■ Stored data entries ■
-- ==== Sys2Proof/Machine/Ops.lean ====
section
/-! DEFINITION. The named operations over memory, registers, the pc, the print trace and the run status that
every instruction is written with; taking a fault is one of them. -/

namespace Sys2Proof.Machine

/-! ## Memory (20_memory.md) -/

/-- What an address with no pair reads as (DESIGN CHOICE, unsafe for statements about `State.reset` alone: the
spec leaves MEM_INIT open; every MEM_INIT is some `Memory`, log 3). -/
def memUnlisted : Byte := 0#8

/-- Pairs at strictly rising addresses from lo on, none holding what an unlisted address reads as. -/
def Memory.wfFrom : Nat → Memory → Bool
  | _, [] => true
  | lo, (k, b) :: m => decide (lo ≤ k) && decide (b ≠ memUnlisted) && Memory.wfFrom (k + 1) m

/-- The canonical form: equal memories are equal lists. -/
def Memory.wf (m : Memory) : Bool := Memory.wfFrom 0 m

/-- The byte at an address. -/
def Memory.byte : Memory → Nat → Byte
  | [], _ => memUnlisted
  | (k, b) :: m, a => if k = a then b else Memory.byte m a

/-- Memory with the byte at one address replaced, in canonical form. -/
def Memory.setByte : Memory → Nat → Byte → Memory
  | [], a, v => if v = memUnlisted then [] else [(a, v)]
  | (k, b) :: m, a, v =>
    if a < k then (if v = memUnlisted then (k, b) :: m else (a, v) :: (k, b) :: m)
    else if a = k then (if v = memUnlisted then m else (a, v) :: m)
    else (k, b) :: Memory.setByte m a v

/-- The n bytes at a, a+1, ..., in that order. -/
def Memory.bytes (m : Memory) (a : Nat) : Nat → List Byte
  | 0 => []
  | n + 1 => m.byte a :: Memory.bytes m (a + 1) n

/-- Memory with the bytes at a, a+1, ... replaced. -/
def Memory.setBytes (m : Memory) (a : Nat) : List Byte → Memory
  | [] => m
  | b :: bs => Memory.setBytes (m.setByte a b) (a + 1) bs

/-- An access of n bytes at addr is in range: u(addr) + n <= MEM_SIZE over the integers (20_memory.md R42). -/
def State.inRange (s : State) (addr : Word) (n : Nat) : Bool :=
  decide (addr.toNat + n ≤ s.config.memSize)

/-- `MemRead(addr, n)`, n in 1, 2, 4: the little-endian value in the low 8n bits, none when the access is not
in range (20_memory.md R43). -/
def memRead (s : State) (addr : Word) (n : Nat) : Option Word :=
  if s.inRange addr n then some (wordOfBytes (s.mem.bytes addr.toNat n)) else none

/-- `MemWrite(addr, n, v)`, n in 1, 2, 4: the low n bytes of v at addr, addr+1, ..., none, with nothing
written, when the access is not in range (20_memory.md R44, R59). -/
def memWrite (s : State) (addr : Word) (n : Nat) (v : Word) : Option State :=
  if s.inRange addr n then some { s with mem := s.mem.setBytes addr.toNat (bytesOfWord n v) }
  else none

/-! ## Registers (10_state.md R20 to R23) -/

/-- `x[r]`: register 0 reads as zero (R21). -/
def State.x (s : State) (r : Reg) : Word := if r = 0 then 0#32 else s.regs[r]

/-- `x[r] <- v`: a write to register 0 is discarded (R21). -/
def State.setX (s : State) (r : Reg) (v : Word) : State :=
  if r = 0 then s else { s with regs := s.regs.set r v }

/-! ## The end of an instruction cycle (40_decoder_and_cycle.md R95 steps 5 and 6, R97) -/

/-- What an instruction rule yields for the pc (40_decoder_and_cycle.md R97). -/
inductive NextPc where
  | sequential
  | explicit (t : Word)
deriving DecidableEq, Repr

/-- The next pc; the default advance wraps modulo 2^32 (R97, decision D6). -/
def NextPc.target (pc : Word) : NextPc → Word
  | .sequential => pc + 4#32
  | .explicit t => t

/-- AdvancePC (R95 step 6). -/
def State.advance (s : State) (next : NextPc) : State := { s with pc := next.target s.pc }

/-- Writeback, then AdvancePC (R95 steps 5 and 6). -/
def State.retire (s : State) (rd : Reg) (v : Word) (next : NextPc) : State :=
  (s.setX rd v).advance next

/-! ## Faults (60_exceptions.md R226) -/

/-- Fault entry: the status becomes Faulted(cause); no register, no byte and no event is written, and the pc
keeps the address of the faulting instruction (R226). Nothing else is saved: there is no handler and no return
(R227, R228). -/
def State.enterFault (s : State) (c : Cause) : State := { s with status := .faulted c }

/-- `raise`: the step ends with the fault and the state the fault entry leaves (R226, R241; log 4). -/
def raise (c : Cause) (s : State) : Result := .fault (.raised c (s.enterFault c))

/-! ## The host boundary (10_state.md R34, R36; 46_system.md R207) -/

/-- Appends one event to the print trace (46_system.md R208). -/
def State.print (s : State) (e : PrintEvent) : State := { s with trace := s.trace ++ [e] }

/-- The run ends with a status; nothing else changes and the pc stays (46_system.md R209, R210). -/
def State.stop (s : State) (st : Status) : State := { s with status := st }

/-! ## Reset and boot (70_reset_and_hazards.md R250 to R252), events outside the step (log 6 and 7) -/

/-- Reset of the core: every register 0, pc = RESET_PC, Running, the trace empty; Memory is not written. -/
def State.coreReset (s : State) : State :=
  { s with regs := Vector.replicate 32 0#32, pc := s.config.resetPc, status := .running, trace := [] }

/-- A core whose loader has set the parameters and written MEM_INIT, then reset it (R252). -/
def State.boot (config : Config) (memInit : Memory) : State where
  regs := Vector.replicate 32 0#32
  pc := config.resetPc
  mem := memInit
  status := .running
  trace := []
  config := config

end Sys2Proof.Machine
end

■ What the task requires ■
Restate the data verbatim through the "Memory.byte m a" line.

■ Answer to the problem ■
-- ==== Sys2Proof/Machine/Ops.lean ====
section
/-! DEFINITION. The named operations over memory, registers, the pc, the print trace and the run status that
every instruction is written with; taking a fault is one of them. -/

namespace Sys2Proof.Machine

/-! ## Memory (20_memory.md) -/

/-- What an address with no pair reads as (DESIGN CHOICE, unsafe for statements about `State.reset` alone: the
spec leaves MEM_INIT open; every MEM_INIT is some `Memory`, log 3). -/
def memUnlisted : Byte := 0#8

/-- Pairs at strictly rising addresses from lo on, none holding what an unlisted address reads as. -/
def Memory.wfFrom : Nat → Memory → Bool
  | _, [] => true
  | lo, (k, b) :: m => decide (lo ≤ k) && decide (b ≠ memUnlisted) && Memory.wfFrom (k + 1) m

/-- The canonical form: equal memories are equal lists. -/
def Memory.wf (m : Memory) : Bool := Memory.wfFrom 0 m

/-- The byte at an address. -/
def Memory.byte : Memory → Nat → Byte
  | [], _ => memUnlisted
  | (k, b) :: m, a => if k = a then b else Memory.byte m a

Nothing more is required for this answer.